En total, el tenaz trabajo de los Heechees en el sistema solar duró algo más de cien años; y de repente acabó, en menos de un mes.

Se decidió suspenderlo, apresuradamente.

Desde los túneles madriguera de Venus hasta los pequeños puestos de avanzadillas de Dione y del polo sur marciano, pasando por cada uno de los artefactos puestos en órbita, empezó la retirada. Apresurada pero concienzuda. Los Heechees eran unos inquilinos de lo más limpio. Se llevaron consigo prácticamente el noventa y nueve por ciento de las herramientas, máquinas, artefactos, cachivaches y quincallería que habían dado soporte a su vida en el sistema solar, basura incluida. Muy especialmente la basura. Nada quedó atrás por accidente. Y nada en absoluto, ni tan siquiera el equivalente Heechee a una botella de coca-cola o de un kleenex usado quedó sobre la superficie de la Tierra. No imposibilitaron a los colaterales descendientes de los australopitecus el descubrir que los Heechees habían visitado su área. Simplemente se aseguraron de que antes de realizar ese descubrimiento tendrían que aprender a navegar por el espacio. Gran parte de lo que los Heechees se llevaron era desechable y fue arrojado al espacio interestelar o al sol. Parte de ello fue enviado en naves a lugares muy distantes con fines muy concretos. Y todo esto tuvo lugar no sólo en el sistema solar de la Tierra, sino en todas partes. Los Heechees limpiaron el sistema solar de todos sus vestigios. Jamás una viuda entregó a sus sucesores una herencia tan inmaculada.

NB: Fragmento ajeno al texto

/-- The instruction with the model's own numbers of it. -/
def QInstr.withOwn (q : QInstr) (l : List Nat) (d : Tbl Desc) : QInstr :=
  { q with tag := if l.getD 13 0 = 0 then q.tag else l.getD 13 0 - 1,
           got := (groupsOf 2 (l.drop 14)).map (fun g => (g.getD 0 0, BitVec.ofNat 8 (g.getD 1 0))), pc := BitVec.ofNat 64 (l.getD 0 0), modeS := l.getD 1 0 != 0, count := l.getD 2 0, ended := l.getD 3 0 != 0,
           begun := l.getD 4 0 != 0, entered := l.getD 5 0 != 0, asked := l.getD 6 0, taken := l.getD 7 0 != 0,
           fault := if l.getD 8 0 = 0 then none else some (readFault (l.drop 9)), descs := d }

/-- The own parts of queued instructions, one behind the other. -/
def readOwnQ : List QInstr → List Byte → List QInstr × List Byte
  | [], b => ([], b)
  | q :: r, b =>
    let x := readNats b
    let d := readDescs x.2
    let z := readOwnQ r d.2
    (q.withOwn x.1 d.1 :: z.1, z.2)

/-- The own parts of programs, one behind the other. -/
def readOwnP : List Stoek → List Byte → List Stoek
  | [], _ => []
  | p :: r, b =>
    let x := readNats b
    let d := readDescs x.2
    { p with modeS := x.1.getD 0 0 != 0, ending := readEnd (x.1.drop 1), descs := d.1 } :: readOwnP r d.2

def readLoop (b : List Byte) (o : Nat) : LoopEntry :=
  let kd := recField b (o + 5) 1
  let x := recField b (o + 16) 8
  let y := recField b (o + 24) 8
  { start := recField b o 2, last := recField b (o + 2) 2,
    kind := match recField b (o + 4) 1 with | 0 => .counted y | 1 => .ptr x y | _ => .eos x,
    iter := recField b (o + 8) 8, kd := if 128 ≤ kd then some (kd - 128) else none }

/-- The kernel of a kernel record; its issue number and its binding block are those of its KRUN. -/
def readKernel (b : List Byte) (tag : Nat) (blk : List Byte) : Kernel :=
  let head := recField b 0 8
  let entry := slice b 0x10 128
  let vs := maskRegs 256 (recField entry 0x08 32)
  let ms := maskRegs 32 (recField entry 0x38 4)
  let bs := maskRegs 128 (recField entry 0x28 16)
  let size := 256 + 128 * vs.length + 1024 * ms.length + 128 * bs.length
  let wide (f : Nat → Nat) (w : Nat) : Nat := packElems w ((List.range 16).map f)
  { tag := tag, pc := bits head 12 0, t5trap := bit head 23, count := bits head 42 24, binds := blockBindings blk,
    cons := blockCons blk, prod := blockProd blk, k := readTbl 0 32 (fun r => BitVec.ofNat 64 (recField b (0x90 + 8 * r) 8)),
    q := readTbl false 8 (fun r => bit (recField b 0x190 1) r),
    v := readTbl 0 256 (fun r => match indexIn r vs 0 with
      | some i => BitVec.ofNat 16384 (wide (fun c => recField b (0x300 + size * c + 256 + 128 * i) 128) 1024)
      | none => 0),
    p := readTbl 0 16 (fun r => BitVec.ofNat 2048 (wide (fun c => recField b (0x300 + size * c + 16 * r) 16) 128)),
    m := readTbl 0 32 (fun r => match indexIn r ms 0 with
      | some i => BitVec.ofNat 131072 (wide (fun c => recField b (0x300 + size * c + 256 + 128 * vs.length + 1024 * i) 1024) 8192)
      | none => 0),
    bench := readTbl 0 128 (fun r => match indexIn r bs 0 with
      | some i => BitVec.ofNat 16384 (wide (fun c => recField b (0x300 + size * c + 256 + 128 * vs.length + 1024 * ms.length + 128 * i) 128) 1024)
      | none => 0),
    loops := (List.range (min 8 (recField b 0x2F8 8))).map (fun i => readLoop b (0x198 + 32 * i)),
    flags := { inv := bit head 19, sat := bit head 20, i4bad := bit head 21, t5bad := bit head 22 },
    g := readTbl 0 8 (fun r => BitVec.ofNat 64 (recField b (0x298 + 8 * r) 8)), seen := readTbl 0 16 (fun r => recField b (0x2D8 + 2 * r) 2),
    inflight := [], occV0 := 0, occV1 := 0, occM := 0, loopWait := none,
    entry := entry, vbad := [], mbad := [], bbad := [] }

No dejaron tras de sí prácticamente nada, y nada de lo que dejaron carecía de propósito. En Venus solamente dejaron los túneles básicos y las estructuras de los cimientos, amén de una cuidadosamente seleccionada muestra de artefactos; en los puestos de avanzadilla, apenas unos signos de su paso; y otra cosa.

En cada sistema solar en que había esperanzas de que se desarrollara una raza inteligente, dejaron un grande y misterioso regalo. En el sistema solar de la Tierra se encontraba en el asteroide del ángulo derecho que habían utilizado como terminal para sus naves espaciales. Aquí y allí en remotos y escogidísimos lugares de otros sistemas, abandonaron instalaciones de mayor tamaño. Cada una de ellas contenía el inmenso regalo de una flota de las indestructibles y aún operativas nave Heechees de velocidad supralumínica.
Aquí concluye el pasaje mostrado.